Now I want to show that $$c_k(f):=\frac 1 {2\pi} \int_{-\pi}^{\pi} f(x)e^{-ikx}dx$$
does not decrease faster than $\tfrac 1{|k|}$.
So this is what I tried:
We can define the "sawtooth" function $$V_\gamma(x):=\cases {\tfrac 1 {2\pi}(\gamma -\pi-x)\quad,-\pi<x<\gamma\\\tfrac 1 {2\pi} (\gamma+\pi-x)\quad,\gamma\leq x\leq\pi}$$
which has a jump at $\gamma$ of magnitude $1$. The Fourier coefficients of $V_\gamma$ are given by
$$c_0(V_\gamma)=0,\qquad c_k(V_\gamma)=\tfrac 1 {2\pi i k}e^{-ik\gamma},\quad k=\pm1,\pm2,\dots$$
Let $A_j$ the magnitude of the jump of $f$ at $\gamma_j$, then we can define the $2\pi$ periodic, almost everywhere smooth, absolutely integrable function $g:\mathbb R\to\mathbb C$
$$g(x):=f(x)-\sum_{j=1}^n A_j V_{\gamma_j}(x).$$
We have now that $g$ is also continuously, so we know that $c_k(g)$ decrease faster to zero than $\tfrac 1{|k|}$. We get now by using the Fourier operator (and some small equation manipulation)

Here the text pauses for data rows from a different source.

-- ==== Sys2Proof/Machine/Numbers.lean ====
section
/-! DEFINITION. Numbers to the bit (R265 to R272, R276 to R280): exact values, the floating formats, rounding in the four
modes, the stochastic draw, and the knots of the special functions (R123 to R125, R279). -/

namespace Sys2Proof.Machine

/-- A value: NaN, an infinity, or (-1)^neg * man * 2^exp. -/
inductive Val where
  | nan
  | inf (neg : Bool)
  | fin (neg : Bool) (man : Nat) (exp : Int)
deriving DecidableEq, Repr

/-- Width in bits of an element type (R107). -/
def tyWidth (t : Nat) : Nat :=
  match t with
  | 0 | 7 | 10 => 32
  | 1 | 2 | 11 => 16
  | 3 | 4 | 6 | 8 => 8
  | _ => 4

/-- Whether a type is of the float class (R107). -/
def isFloat (t : Nat) : Bool := decide (t ≤ 5)

/-- Whether a type is of the integer class (R107). -/
def isInt (t : Nat) : Bool := decide (7 ≤ t ∧ t ≤ 10)

/-- A floating format (R265): width, fraction bits, bias, code of the largest finite magnitude, code of infinity, code that a
NaN writes. -/
structure Fmt where
  w : Nat
  m : Nat
  bias : Nat
  maxC : Nat
  inf : Option Nat
  nan : Nat
deriving DecidableEq, Repr

/-- The floating formats and the E3M5 scale by type code (R107, R265). -/
def fmtOf (t : Nat) : Fmt :=
  match t with
  | 0 => ⟨32, 23, 127, 0x7F7FFFFF, some 0x7F800000, 0x7FC00000⟩
  | 1 => ⟨16, 7, 127, 0x7F7F, some 0x7F80, 0x7FC0⟩
  | 2 => ⟨16, 10, 15, 0x7BFF, some 0x7C00, 0x7E00⟩
  | 3 => ⟨8, 3, 7, 0x7E, none, 0x7F⟩
  | 4 => ⟨8, 2, 15, 0x7B, some 0x7C, 0x7E⟩
  | 5 => ⟨4, 1, 1, 0x7, none, 0⟩
  | _ => ⟨8, 5, 3, 0xFF, none, 0⟩

/-- The value of a code of a floating type (R265). -/
def decodeF (t code : Nat) : Val :=
  let f := fmtOf t
  let neg := t != 6 && nbit code (f.w - 1)
  let mag := if t = 6 then code % 256 else code % 2 ^ (f.w - 1)
  match f.inf with
  | some i => if mag = i then .inf neg else if i < mag then .nan else body f neg mag
  | none => if t = 3 ∧ mag = 0x7F then .nan else body f neg mag
where
  body (f : Fmt) (neg : Bool) (mag : Nat) : Val :=
    let e := mag / 2 ^ f.m
    let x := mag % 2 ^ f.m
    if e = 0 then .fin neg x (1 - (f.bias : Int) - f.m)
    else .fin neg (2 ^ f.m + x) ((e : Int) - f.bias - f.m)

/-- Number of significant bits. -/
def bitLen (n : Nat) : Nat := if n = 0 then 0 else Nat.log2 n + 1

/-- Splits man * 2^exp at the weight 2^q: the multiple of 2^q below it, the rest, and how far the shift goes. -/
def splitAt (man : Nat) (exp q : Int) : Nat × Nat × Nat :=
  if q ≤ exp then (man * 2 ^ (exp - q).toNat, 0, 0)
  else
    let s := (q - exp).toNat
    (man / 2 ^ s, man % 2 ^ s, s)

/-- Rounds the split by a mode (R269, R270): 0 and 2 nearest even, 1 toward zero, 3 stochastic with the draw `r`. -/
def roundSplit (mode r : Nat) (x : Nat × Nat × Nat) : Nat :=
  match x with
  | (n, rem, s) =>
    if rem = 0 then n
    else match mode with
      | 1 => n
      | 3 => if r < rem * 2 ^ 32 / 2 ^ s then n + 1 else n
      | _ => if 2 ^ s < 2 * rem ∨ (2 * rem = 2 ^ s ∧ n % 2 = 1) then n + 1 else n

/-- The magnitude code of man * 2^exp in a format (R269). -/
def roundMag (f : Fmt) (mode r man : Nat) (exp : Int) : Nat :=
  if man = 0 then 0 else
  let e := exp + (bitLen man : Int) - 1
  let q := max e (1 - (f.bias : Int)) - f.m
  let x := splitAt man exp q
  let code (n : Nat) : Nat := ((q + f.m + f.bias) * (2 ^ f.m : Nat) + n - (2 ^ f.m : Nat)).toNat
  let above := f.maxC < code x.1 || (code x.1 == f.maxC && x.2.1 != 0)
  if above then
    match f.inf with
    | none => f.maxC
    | some i => if mode = 1 ∨ mode = 2 then f.maxC else if f.maxC < code (roundSplit 0 0 x) then i else f.maxC
  else code (roundSplit mode r x)

/-- A value written in a float type (R108, R269). -/
def encodeF (t mode r : Nat) (v : Val) : Nat :=
  let f := fmtOf t
  let sgn (neg : Bool) (mag : Nat) : Nat := if neg then mag + 2 ^ (f.w - 1) else mag
  match v with
  | .nan => f.nan
  | .inf neg => sgn neg (match f.inf with | some i => if mode = 1 ∨ mode = 2 then f.maxC else i | none => f.maxC)
  | .fin neg man exp => sgn neg (roundMag f mode r man exp)
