/-- Puts a register write in flight (R45); x0 discards it. -/
def fly (t : State) (d : Reg) (v : FlightVal) : State :=
  let r := dstOf t d
  if r = 0 then t else modPart t t.cur fun x => { x with flights := x.flights ++ [{ seq := wordSeq t, reg := r, val := v }] }

/-- Puts a register write in flight even where x0 discards it: the word is complete only once the value is bound (R15, R75). -/
def fly0 (t : State) (d : Reg) (v : FlightVal) : State :=
  modPart t t.cur fun x => { x with flights := x.flights ++ [{ seq := wordSeq t, reg := dstOf t d, val := v }] }

/-- An exposed write that lands `lat` ac after the issue of the last of `nw` words (R45). -/
def flyExposed (t : State) (d : Reg) (nw lat : Nat) (v : W64) : State := fly t d (.exposed (t.time + (nw - 1) + lat) v)

/-- The issuing word makes an access: what the record of a trap after issue will say of it is kept (R368, R370), and what is kept of words that
are over goes. -/
def noteWord (t : State) (i : Instr) : State :=
  let kept (w : Nat × Nat × Nat) : Bool := !wordDone t t.cur w.1 || t.awaits.any fun a => a.part == t.cur && a.word == w.1
  modPart t t.cur fun x => { x with words := fput (x.words.filter kept) (wordSeq t) (x.pc.toNat, (recWords i).1) }

/-- Issues a word that makes accesses. -/
def accessWord (s : State) (i : Instr) (h : Hdr) (n : Need) (body : List W64 → State → WordOut) : State :=
  issueWord s i h n fun v t => body v (noteWord t i)

end Sys2Proof.Machine
end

$$c_k(f)=c_k(g)+\tfrac 1 {2\pi i k} \sum_{j=1} A_j e^{-ik\gamma_j}.$$
My Problem is now, that I don't have a good way to show that $\sum_{j=1}^nA_j e^{-ik\gamma_j}$ does not vanish for big $k$. It should be clear since $e^{-ik\gamma _j}$ is a kind of periodic and the $\gamma_j$ are all different to each other, but I don't want to go this way.

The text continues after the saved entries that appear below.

/-- Whether the log of a replayed job holds no item at the job's place in it (R380): items have kinds 1 to 8. -/
def logEnded (s : State) (job : Nat) : Bool :=
  match findJob s job with
  | none => false
  | some j =>
    let q := nfld job 46 2
    j.replay && (decide (logSize s q j.queue ≤ j.logPos) || nfld (leNat (cohBytes s (logBase s q j.queue + j.logPos) 64)) 0 8 == 0)

/-- Performs the logged arrivals and adds that no observing read still to return precedes (R379), up to the item of the job's completion or one
whose home is under test (R361). -/
def replayArrivals (job : Nat) : Nat → State → State
  | 0, s => s
  | k + 1, s =>
    match findJob s job with
    | none => s
    | some j =>
      let q := nfld job 46 2
      let a := logBase s q j.queue + j.logPos
      let h := leNat (cohBytes s a 64)
      let kind := nfld h 0 8
      if ¬ j.replay ∨ logEnded s job ∨ kind = 8 ∨ (kind = 2 ∧ ¬ j.returned.contains j.logPos) then s else
      let va := nfld h 192 64
      let span := if kind = 3 then nfld h 256 64 else 32
      if (kind = 3 ∨ kind = 4) ∧ waitsHome s (queueCtx (nfld va 46 2) j.asid) va span true then s else
      let s := if kind = 3 then (writeVa s (queueCtx (nfld va 46 2) j.asid) va (cohBytes s (a + 64) (nfld h 256 64)) 0).1
        else if kind = 4 then (performOp s (queueCtx (nfld va 46 2) j.asid) va (.barrierAdd (nfld h 256 64)) 0).1
        else s
      let pos := j.logPos + 64 * (1 + nfld h 8 8)
      replayArrivals job k (mset (modJob s job fun j => { j with logPos := pos }) q (regJq j.queue 5) (w64 pos))

/-- Performs the logged arrivals of a job that are due (R379): those before its first observing read when it is accepted. -/
def replayDue (s : State) (job : Nat) : State :=
  match findJob s job with
  | some j => replayArrivals job (logSize s (nfld job 46 2) j.queue / 64) s
  | none => s

/-- A replay of a job has diverged (R380): `jq.logst.div` is set and a record is appended. -/
def noteDivergence (s : State) (j : Job) (addr ord : Nat) : State :=
  let q := nfld j.addr 46 2
  appendError (mset s q (regJq j.queue 6) (mget s q (regJq j.queue 6) ||| 2)) (unitJobQueue q j.queue) 2 0x0A (w64 addr) (w64 ord)

/-- A job ends with its status (R227), FAULTED where it is replayed and its log has ended before it (R380); the error record of that end, which no read
meets, shows address 0 and ordinal 0 (DESIGN CHOICE, log entry 167). -/
def closeJob (s : State) (j : Job) : State :=
  if j.phase ≠ .ending ∧ j.status = stOk ∧ logEnded s j.addr then finishJob (noteDivergence s j 0 0) { j with status := stFaulted } else finishJob s j

/-- Accepts a packet into entry `addr` (R208, R209): the job waits for its dependences, or completes at once when it is empty. A card that meets a page
without a valid mapping, or that may not be written, is not written, and nobody is told (DESIGN CHOICE, log entry 142). -/
def acceptPacket (s : State) (q n src tag pk addr : Nat) : State :=
  let cfg := mgetN s q (regJq n 0)
  let card := if nbit cfg 4 then loggedCard s q n else BitVec.ofNat 1024 (pk / 2 ^ 256)
  let j : Job := {
    addr := addr, queue := n, card := card, reply := w64 (nfld pk 64 64), tag := w64 (nfld pk 128 64), src := src,
    prio := prioOf s q n src (cardFld card 480 3), asid := nfld cfg 48 16, service := nbit cfg 1, phase := .waiting, handed := 0, live := 0,
    status := stOk, seen := 0, replay := nbit cfg 4, logPos := 0, returned := [] }
  let s := modQuarter s q fun x => { x with jobs := x.jobs ++ [j] }
  let s := homeWrite s q j.asid addr (leBytes 128 (nset card.toNat 480 3 j.prio)) 0 addr n
  let s := answerLaunch s q n src tag pk stOk addr
  let s := replayDue (captureItem s addr 0x01 2 0 0 0 0 0 (leBytes 128 card.toNat)) addr
  if cardTotal card ≠ 0 then testJob s j else
  match findJob s addr with
  | some j => closeJob s j
  | none => s

/-- A queue takes a packet and checks it (R207): refused, accepted, or held while the job table is full: behind those that are held, or, one that
stood there already, in its `place`. -/
def takePacket (s : State) (q n src tag : Nat) (bs : List Byte) (place : Nat := (quarter s q).held.length) : State :=
  let pk := nset (leNat bs) 0 16 src
  let cfg := mgetN s q (regJq n 0)
  let card := if nbit cfg 4 then loggedCard s q n else BitVec.ofNat 1024 (pk / 2 ^ 256)
  let svc := nbit cfg 1
  let denied := !nbit cfg 0 || (if svc then src != 0xFFFE else match aclFind s src q n with | some e => !nbit e 3 | none => true)
  if denied then answerLaunch s q n src tag pk stDenied 0
  else if cardBad pk card then answerLaunch s q n src tag pk stShape 0
  else if ¬ channelsOk s card then answerLaunch s q n src tag pk stChannels 0
  else
    match freeEntry s q n with
    | some a => acceptPacket s q n src tag pk a
    | none =>
      let h : HeldPacket := { checked := true, queue := n, src := src, tag := tag, bytes := leBytes 160 pk }
      modQuarter s q fun x => { x with held := x.held.take place ++ h :: x.held.drop place }

/-- This device's group and member (R5). -/
def ownGroup : Nat := Config.device / 32

def ownMember : Nat := Config.device % 32

/-- The local link to a member of the own group (R309). -/
def linkTo (m : Nat) : Nat := 48 + (m + 31 - ownMember) % 32

/-- Whether a port's reachability mask holds a group (R319); the own group's bit is ignored. -/
def reaches (s : State) (p g : Nat) : Bool := g != ownGroup && nbit (mgetN s 0 (regReach p (g / 64))) (g % 64)

/-- The link by which a device's packets come in: its local link, or the lowest global port that reaches its group; which one a packet of
another group takes is not given (DESIGN CHOICE, log entry 105). -/
def linkFrom (s : State) (src : Nat) : Option Nat :=
  if src / 32 = ownGroup then some (linkTo (src % 32)) else (List.range 48).find? fun p => reaches s p (src / 32)

/-- Whether some of the packets that wait came before one of the same window and fabric link, so that the link carries that one only later (R207, R324). -/
def behind (s : State) (waiting : List HeldPacket) (n src : Nat) : Bool :=
  src != Config.device && src != 0xFFFE &&
    waiting.any fun h => h.queue == n && h.src != Config.device && h.src != 0xFFFE && linkFrom s h.src == linkFrom s src

/-- Whether a packet that reaches its window must wait behind an earlier one there (R207). -/
def stalled (s : State) (q n src : Nat) : Bool := behind s (quarter s q).held n src

/-- A packet reaches its window: it waits behind an earlier one of its link, or is taken (R207). -/
def windowTakes (s : State) (q n src tag : Nat) (bs : List Byte) : State :=
  if stalled s q n src then
    modQuarter s q fun x => { x with held := x.held ++ [{ checked := false, queue := n, src := src, tag := tag, bytes := bs }] }
  else takePacket s q n src tag bs

/-- A 160-byte packet lands at an address (R203, R104): at offset 0 of a job-queue window it is taken; elsewhere an `lpost`
packet is answered ACCESS_DENIED and a write of the host die is counted and discarded. -/
def packetAt (s : State) (va src tag : Nat) (bs : List Byte) : State :=
  match locOf va with
  | .here q off =>
    match spotOf s q off with
    | .jobWindow n 0 => if bs.length = 160 then windowTakes s q n src tag bs else countDiscard s q n
    | .jobWindow n _ => if src = 0xFFFE then countDiscard s q n else answerTo s src tag (w64 stDenied)
    | _ => answerTo s src tag (w64 stDenied)
  | _ => s

/-- The oldest held packet of a quarter that can move, with its place: one that passed its checks, once an entry of the job table is free for it, and one that
stood behind another of its window and link, once that one is gone; other windows and links are not held (R207). -/
def nextHeld (s : State) (q : Nat) : Option (HeldPacket × Nat) :=
  (quarter s q).held.zipIdx.find? fun x =>
    if x.1.checked then (freeEntry s q x.1.queue).isSome else !behind s ((quarter s q).held.take x.2) x.1.queue x.1.src

/-- The oldest held packet that can move is accepted, or, where it stood behind another, meets its checks (R207, R208). -/
def acceptHeld (s : State) (q : Nat) : State :=
  match nextHeld s q with
  | none => s
  | some (h, i) =>
    let t := modQuarter s q fun x => { x with held := x.held.eraseIdx i }
    if ¬ h.checked then takePacket t q h.queue h.src h.tag h.bytes i else
    match freeEntry s q h.queue with
    | some a => acceptPacket t q h.queue h.src h.tag (leNat h.bytes) a
    | none => s

/-- A packet held for a full job table is accepted once an entry frees (R207, R208). -/
def execLaunchAccept (q : Nat) (s : State) : Host.Outcome State Fault Refusal := .next (acceptHeld s q)

/-- The suspended record that a partition holds for, with its level, while the record's bytes cannot be read (R392). -/
def pickingNow (s : State) (p : Nat) : Option (Suspended × Nat) :=
  match (part s p).picking with
  | some (a, lvl) => ((quarter s (quarterOf p)).suspended.find? fun r => r.addr == a).map fun u => (u, lvl)
  | none => none

/-- Whether a partition holds no record (R218). -/
def isFree (s : State) (p : Nat) : Bool := (part s p).resident.isNone && (pickingNow s p).isNone

/-- The free partitions of a core. -/
def freeParts (s : State) (c : Nat) : List Nat := (partsOf c).filter (isFree s)

/-- Whether new placements avoid a core (R218, R71). -/
def coreHeld (s : State) (c : Nat) : Bool :=
  !(core s c).sideHeld.isEmpty || nbit (mgetN s (c / 48) regCdis) (c % 48) || (core s c).testing.isSome

/-- The level of a core's issuing partition. -/
def issueLevel (s : State) (c : Nat) : Nat :=
  match (core s c).issue with
  | some p => match (part s p).resident with | some r => r.level | none => 0
  | none => 0

/-- The partition that a served entry of a quarter goes to (R218); of the chosen core's free partitions the lowest-numbered (DESIGN CHOICE,
log entry 102). -/
def placeOn (s : State) (q : Nat) : Option Nat :=
  let cand := ((List.range 48).map fun i => 48 * q + i).filter fun c => !coreHeld s c && !(freeParts s c).isEmpty
  let idle := cand.find? fun c => (partsOf c).all (isFree s)
  let best := cand.foldl (fun (a : Option Nat) c => match a with
    | none => some c
    | some b => if issueLevel s c < issueLevel s b then some c else some b) none
  match (match idle with | some c => some c | none => best) with
  | some c => (freeParts s c).head?
  | none => none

So does anyone have an idea how I could show that $\sum_{j=1}^nA_j e^{-ik\gamma_j}$ does not vanish or maybe a total different way to show this?
Best Answer
Take $$H(x)=\sum_k c_k(H) e^{i kx}$$ $2\pi$-periodic, $C^1$ and non-zero at $\gamma_j$ only for $j=1$.

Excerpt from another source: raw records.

/-- A read through the read-only path of a core (R79, R252): its copies answer; a sector not held is filled from its home, and the caches
allocate nothing, while a line that serves the fill records the hint (R76, R299). -/
def readOnly (s : State) (c : Ctx) (va n hint : Nat) : State × Except MemErr Nat :=
  match locOf va with
  | .here q off =>
    let key := roKey (viewThat s c.view q off) c.asid ((q * 2 ^ 46 + off) / 32)
    let h := match leafAt s q c.asid off with | some l => hintOf l.1 hint | none => hint
    let keep (s : State) (b : List Byte) (h : Nat) : State :=
      { modCore s (coreOf c.part) (fun x => { x with roCopies := fput x.roCopies key { bytes := b, hint := h, used := s.tags.uses + 1 } }) with
        tags := { s.tags with uses := s.tags.uses + 1 } }
    match fget (core s (coreOf c.part)).roCopies key with
    | some x => (keep s x.bytes (hitHint x.hint h), .ok (leNat ((x.bytes.drop (va % 32)).take n)))
    | none =>
      match readVa s (homeCtx c va) (va / 32 * 32) 32 (if hint = 3 then 3 else 4 + hint) with
      | (t, .ok bs) => (if meetsBad s c q off then t else keep t bs h, .ok (leNat ((bs.drop (va % 32)).take n)))
      | (t, .error e) => (t, .error e)
  | _ => readNum s c va n 3

/-- The read-only path of a partition's core takes a copy of a sector before anything reads it there (R252): which, and when, the manual leaves
open (DESIGN CHOICE, log entry 136). -/
def readAhead (s : State) (p va : Nat) : State :=
  let c := ctxOf s p .control
  match locOf va with
  | .here q off =>
    if (part s p).resident.isNone ∨ spotOf s q off ≠ .memory ∨ meetsBad s c q off ∨ waitsHome s (homeCtx c va) (va / 32 * 32) 32 false then s
    else match readOnly s c va 1 3 with
      | (t, .ok _) => t
      | _ => s
  | _ => s

/-- A byte range of host-die memory as a load finds it: free values (R5). -/
def hostBytes (draw va : Nat) : Nat → List Byte
  | 0 => []
  | n + 1 => Config.hostByte draw va :: hostBytes draw (va + 1) n

/-- Arms or disarms a partition's monitor on a local line (R60, R356); its home is that of the line's address. -/
def armMonitor (s : State) (p va : Nat) (arm : Bool) : State :=
  let s := { s with monitors := s.monitors.filter fun m => m.owner != .part p }
  match arm, physOf s (part s p).asid va with
  | true, some pa => modPart { s with nextSeq := s.nextSeq + 1, monitors := s.monitors ++ [{ id := s.nextSeq, line := pa / 128, owner := .part p, home := va % 2 ^ 48 / 128 }] } p
      fun x => { x with monitor := .armed s.nextSeq }
  | _, _ => modPart s p fun x => { x with monitor := .off }

/-- Tries a load once (R75, R77, R79, R60, R372): a failing translation queues a fault, once for each retry signal. -/
def tryLoad (s : State) (p : Nat) (r : LoadReq) : State × LoadTry :=
  let c := ctxOf s p .control
  let res := match locOf r.va with
    | .host => ({ s with nextSeq := s.nextSeq + 1 }, Except.ok (leNat (hostBytes s.nextSeq r.va r.bytes)))
    | .here q off => if inMgmt off then (s, .ok (mgmtRead s q off).toNat)
      else if r.readOnly then readOnly s c r.va r.bytes r.hint else readNum s c r.va r.bytes r.hint
    | _ => readNum s c r.va r.bytes r.hint
  match res with
  | (s, .ok v) => (match r.watch with | some e => armMonitor s p r.va (w64 v == e) | none => s, .value v)
  | (s, .error (.bad _)) => (s, .bad)
  | (s, .error (.fault k va)) => (faultFor s c va 0 k, .held)
  | (s, .error .world) => (s, .held)

/-- The value that a load pushes: zero- or sign-extended (R75). -/
def extend (r : LoadReq) (v : Nat) : W64 := if r.signed then sx64 (w64 v) (8 * r.bytes) else w64 v

/-- Sets the value of a word's write in flight. -/
def setFlight (s : State) (p seq : Nat) (v : FlightVal) : State :=
  modPart s p fun x => { x with flights := replaceFirst (fun f => f.seq == seq) (fun f => { f with val := v }) x.flights }

/-! ## The store queue -/

/-- Makes the write that an entry of a control stream describes (R75, R77, R254, R300): behind the stream's entries in the side log, else at
once. -/
def makeWrite (s : State) (e : SideEntry) : State × Sent :=
  match locOf e.va with
  | .here q off =>
    if ¬ inMgmt off then
      (match sendEntry s e with
       | (s, r) => (retestRings s, r))
    else if logBusy s e.ctx then (retire s e, .logged)
    else (match e.op with
      | .bytes bs => (mgmtStore s e.ctx.part q off (w64 (leNat bs)) e.seq e.ctx.job, .done 0)
      | _ => (s, .done 0))
  | _ => if logBusy s e.ctx then (retire s e, .logged) else
    match performAny s e.ctx e.va e.op e.hint e.seq with
    | (s, _) => (s, .done 0)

Let $h_m(x)=e^{i m x}H(x)$ so that $$h_m(x)=\sum_k e^{ikx} c_{k-m}(H)$$
If $\lim_{k\to \infty}\sum_{j=1}^nA_j e^{ik\gamma_j}=0$ you'd get that $$|A_1 H(\gamma_1)|=\lim_{m\to \infty}|\sum_{j=1}^n A_j h_m(\gamma_j)|=\lim_{m\to \infty} |\sum_k c_{k-m}(H) \sum_{j=1}^nA_j e^{ik\gamma_j}|=0$$ which is a contradiction.